[[ Study material, beginning ]]

/-- During an orderly stop the pin does nothing. -/
theorem exec_resetN_stopping {s : State} (hs : s.power.stopCause ≠ none) (us : Nat) :
    exec .resetNAssert s = .next s ∧ exec (.resetNRelease us) s = .next s := by
  simp [execResetNAssert, execResetNRelease, State.powered_of_stopping hs]

end Sys2Proof.Machine

namespace Sys2Proof.Proofs

open Sys2Proof Sys2Proof.Machine

/-- Settles O59: a release of the pin by the length of the low, and what a low pin and an orderly stop hold back. -/
theorem resetPinRule : Obligations.ResetPinRule := by
  unfold Obligations.ResetPinRule
  refine ⟨fun us s hp hl hge hlt => ?warm, fun us s hp hl hge => exec_resetNRelease_full hp hl hge,
    fun h s slot hr => exec_devReset_full hr, fun us s hp hl hlt => ?short, fun s hl => ?held, fun us s hs => exec_resetN_stopping hs us⟩
  case warm =>
    exact ⟨_, exec_resetNRelease_warm hp hl hge hlt, rfl, fun i hb =>
      exec_moduleWarmReset_ready (by simpa using hb) (by simpa using hp) (by simp)⟩
  case short =>
    refine ⟨s.setResetLow true, exec_resetNAssert_powered hp, by simp, ?_⟩
    rw [exec_resetNRelease_short (by simpa using hp) (by simp) hlt, State.setResetLow_setResetLow hl]
  case held =>
    have hb := State.busUp_resetLow hl
    obtain ⟨hwrite, hclear, hwarm, hfull⟩ := exec_register_busDown hb
    obtain ⟨haddr, hrst, hstatus⟩ := exec_i3c_busDown hb
    exact ⟨exec_start_resetLow hl, State.kcpUp_resetLow hl, hwrite, hclear, haddr, hrst, hstatus, hwarm, hfull⟩

end Sys2Proof.Proofs

namespace Sys2Proof.Machine

open Sys2Proof

/-! ### The block and its queue (log entries 2 and 3) -/

/-- Every command's meaning answers a next state. -/
theorem exec_next (i : Instr) (s : State) : ∃ t, exec i s = .next t := by
  cases i <;> exact ⟨_, rfl⟩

[[ Study material, end ]]

Task statement: Write the entries out again, exactly and completely.

Output below:
/-- During an orderly stop the pin does nothing. -/
theorem exec_resetN_stopping {s : State} (hs : s.power.stopCause ≠ none) (us : Nat) :
    exec .resetNAssert s = .next s ∧ exec (.resetNRelease us) s = .next s := by
  simp [execResetNAssert, execResetNRelease, State.powered_of_stopping hs]

end Sys2Proof.Machine

namespace Sys2Proof.Proofs

open Sys2Proof Sys2Proof.Machine

/-- Settles O59: a release of the pin by the length of the low, and what a low pin and an orderly stop hold back. -/
theorem resetPinRule : Obligations.ResetPinRule := by
  unfold Obligations.ResetPinRule
  refine ⟨fun us s hp hl hge hlt => ?warm, fun us s hp hl hge => exec_resetNRelease_full hp hl hge,
    fun h s slot hr => exec_devReset_full hr, fun us s hp hl hlt => ?short, fun s hl => ?held, fun us s hs => exec_resetN_stopping hs us⟩
  case warm =>
    exact ⟨_, exec_resetNRelease_warm hp hl hge hlt, rfl, fun i hb =>
      exec_moduleWarmReset_ready (by simpa using hb) (by simpa using hp) (by simp)⟩
  case short =>
    refine ⟨s.setResetLow true, exec_resetNAssert_powered hp, by simp, ?_⟩
    rw [exec_resetNRelease_short (by simpa using hp) (by simp) hlt, State.setResetLow_setResetLow hl]
  case held =>
    have hb := State.busUp_resetLow hl
    obtain ⟨hwrite, hclear, hwarm, hfull⟩ := exec_register_busDown hb
    obtain ⟨haddr, hrst, hstatus⟩ := exec_i3c_busDown hb
    exact ⟨exec_start_resetLow hl, State.kcpUp_resetLow hl, hwrite, hclear, haddr, hrst, hstatus, hwarm, hfull⟩

end Sys2Proof.Proofs

namespace Sys2Proof.Machine

open Sys2Proof

/-! ### The block and its queue (log entries 2 and 3) -/

/-- Every command's meaning answers a next state. -/
theorem exec_next (i : Instr) (s : State) : ∃ t, exec i s = .next t := by
  cases i <;> exact ⟨_, rfl⟩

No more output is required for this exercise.